For production Kubernetes environments, the fastest path is deploying Cilium with Hubble enabled. You get immediate flow-level observability across the entire cluster, integrated with Prometheus metrics and a Grafana dashboard, in roughly 20 minutes of setup time.
9. Where This Is Going
If containers defined Cloud Native 1.0, and Kubernetes defined Cloud Native 1.5, eBPF is going to define Cloud Native 2.0. That framing resonates because eBPF is becoming invisible infrastructure — embedded in tools like Cilium and Falco that platform engineering teams deploy as defaults, without developers ever thinking about it directly.
The eBPF Foundation — founded in 2021 with Linux Foundation backing and members including Meta, Google, Microsoft, Netflix, and Isovalent — is driving standardization across the ecosystem. One of its ongoing priorities is the Windows eBPF port, which has matured significantly and brings the same kernel-extension model to Windows Server environments.
A newer frontier is LLM observability. Teams now instrument token generation, model serving, and network paths that support LLM APIs. eBPF-based telemetry feeds into dashboards and alerting systems.

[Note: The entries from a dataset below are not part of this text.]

/-- Side-band endpoint and pins (R301 to R308). -/
structure SideBand where
  dynAddr : Option (BitVec 7)
  ibi     : Bool
  ucodeLo : Word
  ucodeHi : Word
  wroteLo : Bool
  wroteHi : Bool
  rstact  : Byte
  /-- Bytes of the in-band interrupts raised, oldest first (R303). -/
  ibis    : List Byte
  /-- What the endpoint returned to the GET commands, oldest first. -/
  replies : List (List Byte)
  bootFailed : Bool
  /-- A COOLSTOP bond went low and was not found high since (R308). -/
  bondLow : Bool
  /-- VOKd by domain and the step requested on VREQd (R307). -/
  vok     : List Bool
  vreq    : List Nat
  /-- Instruction of the test access port (R305). -/
  tap     : TapInstr
  /-- Cells of the die wrapper register that hold 1: one cell per signal bond, 33 segments one after another, those of
  ports 0 to 31 of 2,438 cells each and the die-level one of 128 (R262; log entry 99). -/
  wrapper : List Nat
  /-- What the last scan shifted out. -/
  tapOut  : List Bool
  deriving DecidableEq, Repr

/-- Fused values (R441). They survive every reset. -/
structure Fuses where
  /-- The identity key d_ID, 48 bytes, which only the ECDSA engine reads. -/
  identity  : List Byte
  serial    : BitVec 64
  rootHash  : List Byte
  /-- SVN_MIN: 64 fuses in thermometer code. -/
  svnFuses  : BitVec 64
  ownerHash : Option (List Byte)
  killed    : Bool
  deriving DecidableEq, Repr

/-- The number of blown SVN_MIN fuses. -/
def Fuses.svnMin (f : Fuses) : Nat := ((List.range 64).filter fun i => f.svnFuses.getLsbD i).length

/-- The working state of the deterministic random bit generator of R445: a key of 32 bytes and a counter block. -/
structure Drbg where
  key : List Byte
  v   : Nat
  deriving DecidableEq, Repr

def Drbg.zero : Drbg := { key := List.replicate 32 0, v := 0 }

/-- The cryptographic boundary's volatile state (R441, R450). -/
structure Sec where
  keys      : SMap (List Byte)
  kaPriv    : List Byte
  /-- The DRBG's working state and its requests since it was instantiated (R445). -/
  drbg      : Drbg
  since     : Nat
  /-- Seedings of the DRBG so far, over every reset: the model's own number of the next entropy input. -/
  seeds     : Nat
  challenge : Option (List Byte)
  session   : Bool
  failed    : Nat
  error     : Bool
  testOk    : Bool
  svn       : Nat
  ucodeMeas : List Byte
  deriving DecidableEq, Repr

/-- Audit records held on the die (R459) and the chain head; `configured` once RING_SIZE was written. -/
structure Audit where
  head  : List Byte
  held  : List (List Byte)
  configured : Bool
  deriving DecidableEq, Repr

/-- The values of R435: UCODE, NUMERIC and FEATURES as latched. -/
structure Latched where
  ucode    : Word
  numeric  : Word
  features : Word
  deriving DecidableEq, Repr

/-- A securing in progress (R417 to R422). -/
structure Securing where
  op      : Nat
  clusters : List Nat
  handles : List Nat
  /-- Drained side of handle h of cluster c, by c × 64 + h. -/
  side    : SMap Bool
  snapshot : Bool
  /-- Next slot to drain in a cluster: position within its handles and slot, by cluster. -/
  pos     : SMap (Nat × Nat)
  imageId : Word
  ivBase  : List Byte
  /-- `data_pos` of the queue's last entry before it (R422). -/
  dpos    : Nat
  /-- Bytes of the section that a cluster is draining. -/
  acc     : SMap (List Byte)
  /-- Digest records made so far, by section number. -/
  digests : SMap (List Byte)
  /-- Slots drained (R423 DRAINED). -/
  drained : Nat
  /-- Every section and digest has been written; their FLUSHes are out (R421). -/
  written : Bool
  /-- Writers accepted before it, which write the drained side (R419). -/
  older   : List Nat
  failed  : Option Nat
  deriving DecidableEq, Repr

/-- Activity counted in the present control period (R365), by (island, kind of event, job). -/
structure Activity where
  island : Nat
  kind   : Nat
  job    : Option Nat
  count  : Nat
  deriving DecidableEq, Repr

/-- What the die keeps of a measurement interval (R366, R374): its number, raw energies in 1/256 µJ by supply,
of each cluster (memory, compute) and its link traffic, and the phase that alone held each cluster from
the interval's first period on. -/
structure Interval where
  number : Nat
  raw    : SMap Nat
  split  : SMap (Nat × Nat)
  /-- Link energy by cluster, divided by the bytes that each carried. -/
  link   : SMap Nat
  sole   : SMap (Option Nat)
  deriving DecidableEq, Repr

/-- The power controller's internal state (R365 to R377). -/
structure Power where
  /-- Events of the present control period, and its link traffic by job and cluster. -/
  activity : List Activity
  load     : List Load
  /-- The running measurement interval and the four most recent completed ones, newest first (R366). -/
  held     : List Interval
  /-- Energies of the tickets, of no ticket and of the cluster islands in 1/256 µJ (R364, R376). -/
  ticket   : SMap Nat
  loose    : Nat
  energy   : SMap Nat
  /-- The prediction for the present period, in mW (R373). -/
  predicted : Nat
  /-- Calibrated energies of the last 1,000 control periods in 1/256 µJ, newest first (R377). -/
  periods  : List Nat
  /-- The learner's entries, least recently used first (R374). -/
  lru      : List Nat
  /-- Domains that wait for their islands to step down before VREQ falls (R40), with the new step. -/
  lowering : SMap Nat
  deriving DecidableEq, Repr

/-- Sensors whose last working sample was at or above 125 °C (R388). -/
structure Therm where
  hot    : List Nat
  deriving DecidableEq, Repr

/-- The health monitor's counters over the present millisecond (R397) and its armed events (R399). -/
structure Health where
  ce      : Nat
  retrain : Nat
  droop   : Nat
  replay  : Nat
  alertArmed  : Bool
  secureArmed : Bool
  failed  : Bool
  deriving DecidableEq, Repr

/-- How a replay stands (R411, R416). -/
inductive ReplaySt where
  | idle
  /-- Replays of work in flight: the operations that wait, in journal order. -/
  | flight (todo : List Nat)
  /-- Replay from the journal: next index. -/
  | journal (next : Word)
  /-- The entry at this index failed with a status; the die is about to stop. -/
  | failing (index : Word) (status : Nat)
  | stopped
  deriving DecidableEq, Repr

/-- What the steward is doing (R462 to R476). -/
inductive ShutSt where
  | none | stopping | securing | done
  deriving DecidableEq, Repr

/-- The whole block. -/
structure State where
  /-- Adopted or current registers, by key; unlisted keys read their reset value. -/
  regs    : SMap Word
  /-- Shadow copies of RS registers, by key (R347). -/
  shad    : SMap Word
  /-- Bytes of the central stores, by ((cluster × 48 + bank) × 512 + row) × 64 + byte (R214). -/
  store   : List Host.Cell
  /-- Full slots, by (cluster × 48 + bank) × 512 + row (R236). -/
  full    : List Nat
  /-- Moved bits of a securing, by handle (cluster × 64 + h) × 2¹⁵ + slot (R419). -/
  moved   : List Nat
  /-- Bank power states, by cluster × 48 + bank; unlisted: on. -/
  banks   : SMap BankSt
  /-- Accesses that wait in a cluster's crossbar, in issue order (R216). -/
  xbar    : SMap (List BankAcc)
  /-- Parked accesses, by cluster × 48 + bank, oldest first (R238). -/
  parked  : SMap (List BankAcc)
  /-- Windows whose close has taken effect at the home port, by cluster × 64 + handle (R252). -/
  closing : List Nat
  /-- Context and end policy of a handle's owner, by cluster × 64 + handle (R232, R260). -/
  owners  : SMap (Option Nat × Bool)
  /-- Tasks that ended while their window was open, by cluster × 64 + handle: END_DARK (R260). -/
  endedOwners : SMap Bool
  /-- Staging by cluster (R162). -/
  stage   : SMap Staging
  cores   : SMap Core
  islands : SMap Island
  queues  : SMap Queue
  ops     : List OpRec
  nextOp  : Nat
  ports   : SMap Port
  /-- Transactions that the die has issued, oldest first. -/
  out     : List Txn
  outst   : List Outst
  /-- Interrupt vectors with a message outstanding, from its FLUSH (R292) to its MACK (R331). -/
  vecBusy : List Nat
  prot    : SMap ProtEntry
  groups  : SMap Group
  time    : TimeBase
  sb      : SideBand
  fuses   : Fuses
  sec     : Sec
  audit   : Audit
  latched : Latched
  securing : Option Securing
  power   : Power
  therm   : Therm
  health  : Health
  replay  : ReplaySt
  /-- Journal entries from FLOOR to WRITTEN − 1 (R407). -/
  journal : List JEntry
  /-- FLOOR of the last header of the journal control block that was written and flushed (R407). -/
  jfloor  : Word
  /-- Last secured image of each queue (R408). -/
  images  : SMap ImageInfo
  /-- The recovery period of R471, from step 10 of start-up. -/
  recovery : Bool
  /-- No transaction leaves the die and no access is served (R310, R390, R476). -/
  mute    : Bool
  /-- The stop sequence of R390 has made every island dark. -/
  stopped : Bool
  shut    : ShutSt
  /-- MB_STAT's result of a running shutdown. -/
  shutResult : Nat
  /-- For a pending cluster page, by its die offset: the operations that held the cluster at the request
  (R349). -/
  commitHold : SMap (List Nat)
  /-- Injections since T_INJ was last written, by the key of T_INJ (R357). -/
  injected : SMap Nat
  /-- Turn of the imposition unit (R161). -/
  turn    : Nat
  /-- The model's counter of free values. -/
  free    : Nat
  /-- Commands that wait, first in, first out. -/
  pending : List Instr
  deriving DecidableEq, Repr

As AI inference moves into production infrastructure, eBPF is following it — the same mechanism that gives you zero-overhead observability into a traditional microservice works equally well for a model serving endpoint.
10. What We’ve Learned
eBPF is a programmable kernel extension mechanism that runs verified, JIT-compiled bytecode inside the Linux kernel in response to events — system calls, network packets, function calls, disk I/O. Because it operates at the kernel level with under 1% CPU overhead, it provides observability that no user-space agent can match: every process, every connection, every syscall, across every application language and framework, without a single line of instrumentation code.
The production evidence is substantial. Meta reduced CPU load by 20% fleet-wide with eBPF-based profiling. Cloudflare processes 10 million packets per second for DDoS mitigation. Alibaba reduced infrastructure costs by 19% through eBPF load balancing. Datadog cut CPU usage 35% by switching from traditional agents. These aren’t experiments — they’re the foundations of some of the largest production systems running today.
The limitations are real: kernel version fragmentation, verifier complexity, and implementation-level choices (like perf arrays vs ring buffers) can surprise you at scale. But the ecosystem — Cilium, Tetragon, Falco, Pixie, Parca, bpftrace — has matured to the point where most infrastructure teams can adopt eBPF-based tooling without writing a single eBPF program themselves. The question isn’t whether your infrastructure will use eBPF. If you’re running Kubernetes with Cilium, you already do.